I respect that others will come to different conclusions on all of these questions. Particularly around whether the new direction we've set at Basecamp, where these societal political questions unrelated to work are being moved from company workspaces to private employee channels, is incompatible with what they want out of a company. We all have our principles, and I will always respect people who are willing to follow theirs.

Yesterday, we offered everyone at Basecamp an option of a severance package worth up to six months salary for those who've been with the company over three years, and three months salary for those at the company less than that. No hard feelings, no questions asked. For those who cannot see a future at Basecamp under this new direction, we'll help them in every which way we can to land somewhere else.

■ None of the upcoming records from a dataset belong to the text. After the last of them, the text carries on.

/-- HOVER (R429): DAC calibration has ended and every memory channel is RUN; the outputs come up. -/
def hover (code : Nat) (rs : List (Nat × List Int)) (d : Dev) : Dev :=
  if d.get PWR_STS PWR_STS.STAGE ≠ 6 || !d.memReady then d
  else
    let d := d.startCal code rs
    let d := (d.put PWR_STS PWR_STS.STAGE 7).put PWR_STS PWR_STS.STATE 1
    let d := d.put PWR_TIME loHalf d.bootMs
    if d.role = 0 || (d.role = 1 && !d.pair.needJoin) then d.guardArm else d

/-- READY (R429). -/
def ready (d : Dev) : Dev :=
  if d.get PWR_STS PWR_STS.STATE ≠ 1 || d.bit PWR_STS PWR_STS.READY ||
      !d.memChannels.all (fun n => d.bit (MEM_STS n) MEM_STS.INIT_DONE) ||
      (d.bit TTH_CFG TTH_CFG.EN && d.get TTH_STS TTH_STS.LINK ≠ 3) then d
  else
    let d := (d.put PWR_STS PWR_STS.READY 1).flag PWR_EVT PWR_EVT.READY
    if d.get PWR_TIME hiHalf = 0 then d.put PWR_TIME hiHalf d.bootMs else d

/-- A write of PWR_BOOT (R432, R440). -/
def pwrBootWrite (v : Word) (d : Dev) : Dev := (d.typedWrite PWR_BOOT v).put PWR_BOOT PWR_BOOT.PERSISTED 0

/-- BOOT_RECORD_WRITE (R432). -/
def bootRecordWrite (d : Dev) : Dev :=
  if d.bit PWR_BOOT PWR_BOOT.PERSISTED then d
  else (d.modPwr (fun x => { x with bootB := d.bit PWR_BOOT PWR_BOOT.FIRST })).put PWR_BOOT PWR_BOOT.PERSISTED 1

/-! ## Power states (R436 to R439) -/

/-- Entry to Moored (3) or Furled (4) is allowed (R437). -/
def Dev.mayEnter (d : Dev) (t : Nat) : Bool :=
  d.jobGap && (t == 3 || d.ras.jobs.isEmpty) && d.cal.proc.isNone && !(d.gateSt 0).run && !(d.gateSt 1).run &&
    d.cal.commits.isEmpty && d.objResult != 1 && d.objResult != 2 && d.role != 2 && d.role != 3

/-- Entry starts (R437, R228): loop-backs end, the Tether link goes down, memory goes to self-refresh for Moored. -/
def Dev.entryStart (d : Dev) (t : Nat) : Dev :=
  let d := d.lbEndAll 11
  let d := ((if d.linkSt false = 0 then d else d.linkDown false).lanesOff false).setLinkSt false 0
  let d := (d.modPwr (fun x => { x with target := t, wakeAfter := false, wakeAt := none, tethQuietAt := d.now })).put PWR_STS PWR_STS.STATE 5
  if t = 3 then d.each d.memChannels (fun n d => d.selfRefresh n) else d

/-- A command is refused. -/
def Dev.pwrRej (d : Dev) : Dev := d.flag PWR_EVT PWR_EVT.REJ

/-- PWR_CMD.ENTER (R437, R438, R440). -/
def powerEnter (t : Nat) (d : Dev) : Dev :=
  let st := d.get PWR_STS PWR_STS.STATE
  if t = 1 then (if st = 1 then d else if st = 3 || st = 4 then d.wakeCause else d.pwrRej)
  else if t ≠ 3 && t ≠ 4 then d.pwrRej
  else if st = t then d
  else if st = 1 && d.mayEnter t then d.entryStart t
  else d.pwrRej

/-- A write of PWR_CMD (R427, R437, R440): HARD before SOFT, both only with CONFIRM; then ENTER, then WAKE. -/
def pwrCmdWrite (v : Word) (s : State) : State :=
  let ok := v.fld PWR_CMD.CONFIRM = 0x5253
  if v.bit 9 && ok then s.chipReset .hard 3
  else if v.bit 8 && ok then s.chipReset .soft 5
  else s.onDev (fun d =>
    let d := if v.bit 9 || v.bit 8 then d.pwrRej else d
    let d := if v.bit 3 then powerEnter (v.fld PWR_CMD.TARGET) d else d
    if v.bit 4 then d.wakeCause else d)

/-- The islands that a power state gates (R436). -/
def gatedIn (t : Nat) : List Nat := [5] ++ (List.range 64).map (0x40 + ·) ++ (if t = 4 then [2, 3, 4] else [])

/-- In Furled the devices have no supply: their contents, and the segments in them, are lost (R228, R425, R436). -/
def Dev.memOff (d : Dev) : Dev :=
  let d := d.memoryLost
  let d := (d.clearBit PWR_RAIL 12).clearBit PWR_RAIL 4
  d.each d.memChannels (fun n d => ((d.setQueue n []).put (MEM_STS n) MEM_STS.STATE 0).put (MEM_STS n) MEM_STS.INIT_DONE 0)

/-- The state has been entered (R436, R437). -/
def State.entered (s : State) (t : Nat) : State :=
  let s := s.onDev (fun d => d.each (gatedIn t) (fun c d => if d.bit (PWR_ISL c) PWR_ISL.GATED then d else (d.islandStops c).islGate c true))
  let s := if t = 4 then { s with mem := Store.empty, dev := s.dev.memOff } else s
  s.onDev (fun d => (d.put PWR_STS PWR_STS.STATE t).flag PWR_EVT PWR_EVT.ENTERED)

/-- ENTRY_DONE (R437): the step in progress has ended; a wake cause that came meanwhile starts the wake. -/
def entryDone (s : State) : State :=
  let d := s.dev
  let t := d.pwr.target
  let quiet := t = 4 || d.memChannels.all (fun n => d.get (MEM_STS n) MEM_STS.STATE == 5)
  if d.get PWR_STS PWR_STS.STATE ≠ 5 || !quiet then s
  else if d.pwr.wakeAfter then s.onDev (fun d => if t = 3 then d.wakeStart 3 else (d.wakeStart 3).modPwr (fun x => { x with wakeKind := 1 }))
  else s.entered t
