/-- R117 to R120: the Louvre link's starts and losses. -/
def Obligations.LouvreLinkCommandsComplete : Prop :=
  (∀ (s : State) (c : Fin 64) (dt : Nat), (s.after dt).lvrUp c.val = true →
     ((s.after dt).hc c.val).frameAt + 16000 ≤ (s.after dt).now →
     exec (.lvrStatusTimeout c dt) s = .next ((s.pass dt).onDev (·.lvrDown c.val))) ∧
  (∀ (s : State) (c : Fin 64) (dt : Nat), (s.after dt).islUp (0x40 + c.val) = true → (s.after dt).lvrUp c.val = true →
     exec (.lvrBridgeTraining c dt) s = .next ((s.pass dt).onDev (·.lvrDown c.val))) ∧
  (∀ (s : State) (q : Req) (c : Fin 64), Allowed s q (HC_LVR_CMD c.val) →
     exec (.lvrRestart q c) s = .next (s.answered q (HC_LVR_CMD c.val) 1
       (if s.dev.bit (HC_LVR_CFG c.val) HC_LVR_CFG.EN then (s.granted q).lvrDown c.val else s.granted q))) ∧
  (∀ (s : State) (c : Fin 64) (dt : Nat), (s.after dt).lvrUp c.val = true →
     ∃ t, exec (.lvrStatusTimeout c dt) s = .next t ∧ (((s.after dt).hc c.val).frameAt + 16000 ≤ (s.after dt).now →
       t.dev.get (HC_LVR_EVT c.val) HC_LVR_EVT.DOWN = 1 ∧ t.dev.get (HC_LVR_STS c.val) HC_LVR_STS.STATE = 0 ∧
       t.dev.get (HC_LVR_STS c.val) HC_LVR_STS.VER = 0 ∧ (t.dev.hc c.val).image = none ∧ (t.dev.hc c.val).body = none)) ∧
  (∀ (s : State) (c : Fin 64) (n dt : Nat), (s.after dt).islUp (0x40 + c.val) = true →
     (s.after dt).bit (HC_LVR_CFG c.val) HC_LVR_CFG.EN = true → 0 < n →
     (((s.after dt).hc c.val).errs.filter (fun k => (s.after dt).now < k + 800)).length + n < 4 →
     Runs (.lvrCodeErrors c n dt) s fun t => Frame [HC_LVR_ERRCNT c.val, HC_LVR_EVT c.val] [.hcs] (s.after dt) t ∧
       t.get (HC_LVR_EVT c.val) HC_LVR_EVT.CODEERR = 1 ∧
       t.get (HC_LVR_ERRCNT c.val) hiHalf = min 65535 ((s.after dt).get (HC_LVR_ERRCNT c.val) hiHalf + n) ∧
       (t.hc c.val).errs = ((s.after dt).hc c.val).errs.filter (fun k => (s.after dt).now < k + 800) ++
         List.replicate n (s.after dt).now) ∧
  (∀ (s : State) (c : Fin 64) (n dt : Nat), (s.after dt).islUp (0x40 + c.val) = true →
     (s.after dt).bit (HC_LVR_CFG c.val) HC_LVR_CFG.EN = true → 4 ≤ n → (s.after dt).lvrUp c.val = true →
     ∃ t, exec (.lvrCodeErrors c n dt) s = .next t ∧ t.pending = s.pending ∧ t.mem = s.mem ∧
       t.dev.get (HC_LVR_STS c.val) HC_LVR_STS.STATE = 0 ∧ t.dev.get (HC_LVR_EVT c.val) HC_LVR_EVT.DOWN = 1 ∧
       t.dev.get (HC_LVR_EVT c.val) HC_LVR_EVT.CODEERR = 1) ∧
  (∀ (s : State) (q : Req) (c : Fin 64) (v : Word), Allowed s q (HC_LVR_CFG c.val) →
     s.dev.bit (HC_LVR_CFG c.val) HC_LVR_CFG.EN = false → s.dev.linksHeld = false →
     (v.fld HC_LVR_CFG.VER_MAX = 1 ∨ v.fld HC_LVR_CFG.VER_MAX = 2) → 16 ≤ v.fld HC_LVR_CFG.STB_W →
     exec (.lvrEnable q c v) s = .next (s.answered q (HC_LVR_CFG c.val) (v.setFld HC_LVR_CFG.EN 1)
       (((s.granted q).typedWrite (HC_LVR_CFG c.val) (v.setFld HC_LVR_CFG.EN 1)).lvrStart c.val))) ∧
  (∀ (s : State) (c : Fin 64) (dt : Nat), (s.after dt).islUp (0x40 + c.val) = true →
     (s.after dt).bit (HC_LVR_CFG c.val) HC_LVR_CFG.EN = true → (s.after dt).linksHeld = false →
     (s.after dt).looped 2 c.val = false → (s.after dt).get (HC_LVR_STS c.val) HC_LVR_STS.STATE = 0 →
     ((s.after dt).hc c.val).stateAt + 80000 ≤ (s.after dt).now →
     Runs (.linkStartRetry c dt) s fun t => Frame [HC_LVR_STS c.val] [.hcs, .out] (s.after dt) t ∧
       t.get (HC_LVR_STS c.val) HC_LVR_STS.STATE = 1 ∧ (t.hc c.val).ver = 0 ∧ (t.hc c.val).startAt = (s.after dt).now ∧
       t.lastOut = some (.louvre c.val (.ts1 ((s.after dt).get (HC_LVR_CFG c.val) HC_LVR_CFG.VER_MAX)))) ∧
  (∀ (s : State) (c : Fin 64) (dt : Nat), (s.after dt).islUp (0x40 + c.val) = true →
     (s.after dt).bit (HC_LVR_CFG c.val) HC_LVR_CFG.EN = true → (s.after dt).get (HC_LVR_STS c.val) HC_LVR_STS.STATE = 4 →
     ((s.after dt).hc c.val).stateAt + 80000000 ≤ (s.after dt).now →
     Runs (.failedRetry c dt) s fun t => Frame [HC_LVR_STS c.val] [.hcs, .out] (s.after dt) t ∧
       t.get (HC_LVR_STS c.val) HC_LVR_STS.STATE = 1 ∧ (t.hc c.val).startAt = (s.after dt).now ∧
       t.lastOut = some (.louvre c.val (.ts1 ((s.after dt).get (HC_LVR_CFG c.val) HC_LVR_CFG.VER_MAX)))) ∧
  (∀ (s : State) (c : Fin 64) (dt : Nat), (s.after dt).islUp (0x40 + c.val) = true →
     ((s.after dt).get (HC_LVR_STS c.val) HC_LVR_STS.STATE = 1 ∨ (s.after dt).get (HC_LVR_STS c.val) HC_LVR_STS.STATE = 2) →
     ((s.after dt).hc c.val).startAt + 8000000 ≤ (s.after dt).now →
     Runs (.linkStartFailed c dt) s fun t => Frame [HC_LVR_STS c.val] [.hcs] (s.after dt) t ∧
       t.get (HC_LVR_STS c.val) HC_LVR_STS.STATE = 4 ∧ (t.hc c.val).stateAt = (s.after dt).now) ∧
  (∀ (s : State) (c : Fin 64) (verMax caps nmax id dt : Nat), (s.after dt).islUp (0x40 + c.val) = true →
     (s.after dt).get (HC_LVR_STS c.val) HC_LVR_STS.STATE = 1 →
     Runs (.bridgeTs c verMax caps nmax id dt) s fun t => Frame [HC_LVR_ID c.val, HC_LVR_STS c.val] [.hcs, .out] (s.after dt) t ∧
       t.rdN (HC_LVR_ID c.val) = caps % 4 + 4 * (nmax % 16384) + 65536 * (id % 65536) ∧
       (nmax < (s.after dt).nozzles c.val → t.get (HC_LVR_STS c.val) HC_LVR_STS.STATE = 4) ∧
       ((s.after dt).nozzles c.val ≤ nmax → t.get (HC_LVR_STS c.val) HC_LVR_STS.STATE = 1 ∧
         (t.hc c.val).ver = min verMax ((s.after dt).get (HC_LVR_CFG c.val) HC_LVR_CFG.VER_MAX) ∧
         t.lastOut = some (.louvre c.val (.ts2 (t.hc c.val).ver)))) ∧
  (∀ (s : State) (c : Fin 64) (ver dt : Nat), (s.after dt).islUp (0x40 + c.val) = true →
     (s.after dt).get (HC_LVR_STS c.val) HC_LVR_STS.STATE = 1 → ((s.after dt).hc c.val).ver = ver → ver ≠ 0 →
     Runs (.ts2Echo c ver dt) s fun t => Frame [HC_LVR_STS c.val] [.hcs] (s.after dt) t ∧
       t.get (HC_LVR_STS c.val) HC_LVR_STS.STATE = 2 ∧
       (t.hc c.val).image = some ⟨0, (s.after dt).bankBytes c.val ((s.after dt).bankTiming c.val).1
         ((s.after dt).bankTiming c.val).2 ((s.after dt).confNow c.val), 0, false, ((s.after dt).bankTiming c.val).1,
         ((s.after dt).bankTiming c.val).2⟩) ∧
  (∀ (s : State) (c : Fin 64) (dt : Nat), (s.after dt).islUp (0x40 + c.val) = true → (s.after dt).lvrUp c.val = true →
     Runs (.holdOn c dt) s fun t => Frame [HC_LVR_HOLDCNT c.val, HC_FIR_STS c.val] [.hcs] (s.after dt) t ∧
       (t.hc c.val).hold = true ∧
       t.get (HC_LVR_HOLDCNT c.val) HC_LVR_HOLDCNT.HOLD_ON =
         min 65535 ((s.after dt).get (HC_LVR_HOLDCNT c.val) HC_LVR_HOLDCNT.HOLD_ON + 1) ∧
       (((s.after dt).hc c.val).hold = false → t.get (HC_FIR_STS c.val) HC_FIR_STS.HOLD = 1 ∧ (t.hc c.val).holdAt = (s.after dt).now)) ∧
  (∀ (s : State) (c : Fin 64) (dt : Nat), (s.after dt).islUp (0x40 + c.val) = true → ((s.after dt).hc c.val).hold = true →
     Runs (.holdOff c dt) s fun t => Frame [HC_LVR_HOLDCNT c.val, HC_FIR_STS c.val] [.hcs] (s.after dt) t ∧
       (t.hc c.val).hold = false ∧ t.get (HC_FIR_STS c.val) HC_FIR_STS.HOLD = 0 ∧
       t.get (HC_LVR_HOLDCNT c.val) hiHalf = max ((s.after dt).get (HC_LVR_HOLDCNT c.val) hiHalf)
         (min 65535 (((s.after dt).now - ((s.after dt).hc c.val).holdAt) / 800)))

These are really hard questions. I've been inundated with emails from executives and employees who are wrestling with them at their companies. I hope that the airing of our dirty laundry, and the shitstorm its caused, can help others answer their own questions better. Whatever the answer they deem right for them.

It's also a really hard time. We've always been a remote company, but we've never gone a year and a half without seeing each other. Normally, we'd all have met up thrice during this time to recharge, reconnect, and rehumanize. Add to that all the stress from the pandemic, from those societal politics, from, well, everything we've been through recently, and it's no wonder that everyone is extra vulnerable, extra quick to jump to conclusions, extra likely to escalate. We're human and that's a human response.

At Basecamp, it's going to be a tough transition. We've committed to a deeply controversial stance, some employees are relieved, others are infuriated, and that pretty well describes much of the public debate around this too. But this too shall pass. We've been in business for over twenty years. Been through a myriad of controversies and challenges, and we'll be through this too.

You'll have to read the full posts for yourself to really decide what side you want to see. I think that in the end, Basecamp just needs to follow their own advice, as they said in chapter 87 of their book Getting Real:

When you rock the boat, there will be waves. After you introduce a new feature, change a policy, or remove something, knee-jerk reactions, often negative, will pour in.

Resist the urge to panic or rapidly change things in response. Passions flare in the beginning. But if you ride out this initial 24-48 hour period, things will usually settle down. Most people respond before they've really dug in and used whatever you've added (or gotten along with what you've removed). So sit back, take it all in, and don't make a move until some time has passed. Then you'll be able to offer a more reasoned response.